In an earlier post, I told the story of how lawyers successfully defended James Joyce’s Ulysses against  obscenity charges in the 1930’s.    This was a major victory in the struggle against censorship, but the war was anything but over.

Another crucial battle took place in San Francisco in the 1950’s, and a young  attorney named Al Bendich played an important role in it.  Bendich’s obituary in the  New York Time tells the story well. Let me summarize it here. San Francisco in the 50’s was  home to the Beat poets, one of whom was Allen Ginsberg.  Many Beats and their admirers hung out at Lawrence Ferlinghetti’s City Lights bookstore.  One night a plainclothes policeman went to City Lights and purchased a copy of Ginsberg’s Howl.    Soon thereafter Ferlinghetti was prosecuted for selling obscene literature.   

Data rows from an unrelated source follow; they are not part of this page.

-- ==== Sys2Proof/Machine/State.lean ====
section
/-!
DEFINITION. The state of the part, as plain data, the reasons a step can stop, and the state right after reset.
-/

namespace Sys2Proof.Machine

/-- The reasons a step stops with a fault: none. The spec gives every event its effect and names no event that stops the
part; a loss of supply is a phase of State (R20). Safe: nothing is cut short by it. -/
inductive Fault where
  deriving DecidableEq, Repr

/-- The reasons a command is refused. -/
inductive Refusal where
  /-- Raised by an arm of exec whose command has no meaning yet; no arm raises it now. Safe: the machine stops. -/
  | notModelled (mnemonic : String)
  deriving DecidableEq, Repr

/-- The state of the part, unit by unit (00 section 0.3), with the events on their way between the units and the queue of
commands that wait (log 1, log 2). -/
structure State where
  /-- The commands that wait, first in first out. -/
  pending : List Instr
  phase : Phase
  /-- RESET_N is low. -/
  resetLow : Bool
  fittedScreens : Nat
  fittedPumps : Nat
  port : Port
  /-- Exchange memory but for the hand words: word address and word, canonical (log 10). -/
  mem : List (Nat × Word)
  hands : Vector Hand 32
  intake : List Entry
  time : TimeUnit
  level : Level
  tide : Tide
  alarm : AlarmUnit
  screens : Vector Screen 6
  wash : Wash
  pumps : PumpUnit
  duty : Duty
  wires : Wires
  /-- How many free values have been drawn: the model's own field (log 11). -/
  draws : Nat
  deriving DecidableEq, Repr

/-- The part right after reset: power has been applied, every unit stands at its cold-reset state, and the cold start-up is
under way (R20). The straps read 6 and 6 and RESET_N stands high (log 3). -/
def State.reset : State :=
  { pending := [], phase := .coldStart, resetLow := false, fittedScreens := fittedCount 6, fittedPumps := fittedCount 6,
    port := Port.cold, mem := [], hands := coldHands, intake := [], time := TimeUnit.cold, level := Level.cold,
    tide := Tide.cold, alarm := AlarmUnit.cold, screens := coldScreens, wash := Wash.cold, pumps := PumpUnit.cold,
    duty := Duty.cold (fittedCount 6), wires := Wires.empty, draws := 0 }

end Sys2Proof.Machine
end

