-- ==== Sys2Proof/Certificates/Slice0/Obligations.lean ====
section
/-!
DEFINITION. The statements about the part, by chapter: the queue of commands, the port, orders, resets, and each unit's commands.
Where a clause rests on a choice of the model, its docstring names the log entry.
-/

section Statements
open Sys2Proof Sys2Proof.Machine

/-! ## The machine -/

/-- A step with a command at the front of the queue is that command on the state with the queue's rest (log 1). -/
def Obligations.StepTakesFront : Prop :=
  ∀ (c : Instr) (s : State), step { s with pending := c :: s.pending } = exec c s

/-- Every command answers a next state and leaves the queue of commands as it stands; the fitted counts change at the
application of power alone (R21). -/
def Obligations.ExecAnswersNextAndKeepsQueue : Prop :=
  ∀ (c : Instr) (s : State), ∃ t, exec c s = .next t ∧ t.pending = s.pending ∧
    ((∀ a b, c ≠ .powerApplication a b) → t.fittedScreens = s.fittedScreens ∧ t.fittedPumps = s.fittedPumps)

/-- On an empty queue one source cycle passes: the divider counts it and, while the source is RC, so does the confirm period,
each short of its end; nothing passes while the supply is absent (the model's choice, log 6). -/
def Obligations.EmptyQueueCountsOneSourceCycle : Prop :=
  ∀ s : State, s.pending = [] →
    (s.phase = .unpowered → step s = .next s) ∧
      (s.phase ≠ .unpowered →
        step s = .next { s with time := { s.time with
          divider := min (s.time.divider + 1) 32767
          confirm := if s.time.base = .crystal then s.time.confirm else min (s.time.confirm + 1) 65535 } })

/-- In the cold start-up, while RESET_N holds the part and while the supply is absent, host writes are discarded without fault,
no order is taken and no event reaches a unit (R20, R22). -/
def Obligations.PartNotRunningIgnoresWritesAndTakes : Prop :=
  ∀ (c : Instr) (s : State), runningOnly c = true → s.phase ≠ .running → exec c s = .next s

The Howl prosecution took place at a very crucial time in First Amendment history.  The Supreme Court in the Roth case had recently ruled that “obscenity” was not protected by the First Amendment.  But the question remained how broadly the obscenity exception would be interpreted.  The Howl prosecution raised this very issue because Ginsberg made liberal  use of graphic sexual language.

The trial took place before a conservative judge in the Municipal Court.   Ferlinghetti was primarily defended by legendary San Francisco trial lawyer Jake Erlich, but the legal brief on the  issue of  obscenity was  written by the neophyte Bendich fresh out of  UC- Berkeley Law school and working at his first job at the ACLU.

The judge not only found the defendant not guilty; he also took the unusual step for a Muni court judge of writing a full opinion which followed the reasoning of Bendich’s brief. The written opinion was widely circulated and admired, a step towards later Supreme Court  decisions that  gave  full  free speech protection  from prosecution to serious works of literature.

Too often the obscenity cases are reduced to spats about “dirty words”.  But there was a lot more at stake than four letter words. As Allen Ginsberg points out, protecting free speech in case like the Howl case meant that people could say in public what they thought in private.  And we can add that when they do, they find out they are not alone.  The engines of social change are ignited and a new world  slowly emerges.  Good –bye “Ozzie and Harriet”!  Hello “The Colbert Report.” !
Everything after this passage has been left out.